Amirashkan Askari, a PhD student supervised by Professor Arthur Chan, has been Modeling the Fate and Involuntary Exposure to Tetrahydrocannabinol (THC) Emitted from Indoor Cannabis Smoking. His research will soon be published in a special issue of Environmental Science: Atmospheres, which will be dedicated to indoor air quality studies. This journal is governed by the Royal Society of Chemistry (RSC).
Recent data shows that cannabis consumption, especially through smoking, has become more frequent in Canada following the legalization of cannabis recreational use in 2018. Indoor spaces, such as apartments, restaurants, and bars are potential venues where cannabis smoking emissions may adversely impact indoor air quality. Experimental measurements concerning cannabis smoking emissions are sparse, making modeling studies valuable.
“To the best of our knowledge, our research has been the first to investigate the detailed and dynamic fate of THC, which is the psychoactive ingredient of cannabis, within a generic indoor space,” says Amirashkan.
The study reveals that airborne THC from cannabis smoking tends to absorb on indoor surfaces like carpet fibers, countertops, and walls. The project characterizes indoor residents’ involuntary exposure to THC from cannabis smoking.
“We realized that while adults’ exposure happens primarily through inhaling airborne THC, toddlers are exposed by touching indoor spaces and putting their contaminated fingers in their mouths.

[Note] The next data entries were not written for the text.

/-- The caches after a reset of the core: empty; retired frames, failed ways and the counts of lines lost and poisoned stay, and a
conventional reset forgets the first corrected errors (07_caches_and_coherence.md R202, R203). What the eviction buffers hold goes on to
the host after a warm reset, and is lost at a conventional one (Table 7-9). -/
def State.coreCaches (s : State) (conv : Bool) : State :=
  let s1 : State := { s with coh := { s.coh with wc := [] } }
  let s2 := s1.each s1.coh.bc (fun t e => t.setBc e.1 { (t.bc e.1).emptied with once := if conv then [] else (t.bc e.1).once })
  s2.each (List.range 5) (fun t r =>
    let c := t.rc r
    t.setRc r { RCache.init with
      retired := c.retired, once := if conv then [] else c.once, wayfail := c.wayfail, poisoned := c.poisoned,
      hlost := if conv then satAdd c.hlost c.evict.length else c.hlost, evict := if conv then [] else c.evict,
      hostDead := c.hostDead && !conv })

/-- The ports after a reset of the core: a dead one, and one under a dust sheet, is excluded from the start; the others train again
(08_memory_stacks.md R225). A dust sheet ends at a conventional reset (15_faults_and_dust_sheets.md R410). -/
def State.restartPort (s : State) (mp : Nat) (conv : Bool) : State :=
  let p := s.mport mp
  let sheet := p.cause = 6 ∨ p.cause = 9
  let out := if p.state = 3 then !(conv && decide sheet)
             else s.dusted (.memPort (Fin.ofNat 20 mp)) || (s.regionDust (mp / 4) && p.state != 0)
  s.setMport mp { Port.init with
    cause := p.cause, state := if p.state = 0 then 0 else if out then 4 else 1 }

/-- The stacks after a reset of the core: link groups train, and the map of the last start stands until the next is built. -/
def State.coreStacks (s : State) (conv : Bool) : State :=
  let s1 := s.each (List.range 20) (fun t p => t.restartPort p conv)
  let s2 := s1.each (List.range 5) (fun t r => t.setMap r { t.map r with rspTimeout := 10000 })
  s2.each (List.range 10) (fun t g => t.setLg g { LinkGroup.init with training := !conv })

/-- The front-ends and engines after a reset of the core. The residue counts of the collective engines stay. -/
def State.coreEngines (s : State) : State :=
  let col : Tab CollEngine := (List.range 5).foldl (fun (t : Tab CollEngine) r =>
    Tab.set CollEngine.init t r { CollEngine.init with retried := (s.ceng r).retried, failed := (s.ceng r).failed }) []
  { s with
    que := { staleWait := 200, que := [], modeset := none, turn := [], eng := [] }, xlt := { Xlt.init with devnum := s.xlt.devnum },
    net := Net.init, col := { eng := col, seq := [], mseq := [], news := [], own := [] },
    skm := { nclk := 0, half := false, tsNclk := 0, tsOclk := 0, halted := false, lane := [] }, evt := Events.init }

This latter mechanism, called non-dietary ingestion, makes toddlers’ exposure rates to THC even higher than adults,” explains Amirashkan.
In partnership with Professors Arthur Chan (ChemE) and Frank Wania (Department of Chemistry), Amirashkan examined several methods to alleviate involuntary exposure to THC. Their collaborative findings showed that filtering the room’s air from airborne particles, enhancing ventilation, and leaving space during the smoking period can reduce involuntary exposure to THC up to 50%.
Their project, funded by NSERC and EMHSeed, serves the public health sector by inspecting and characterizing an emerging source of indoor air pollution. People spend a considerable amount of time indoors. Poor indoor air quality can lead to a range of health problems, including respiratory illnesses, allergic reactions, headaches, fatigue, and more. It is particularly problematic for vulnerable populations, such as children, the elderly, and those with pre-existing health conditions. Understanding indoor air pollution is essential for protecting our health and well-being.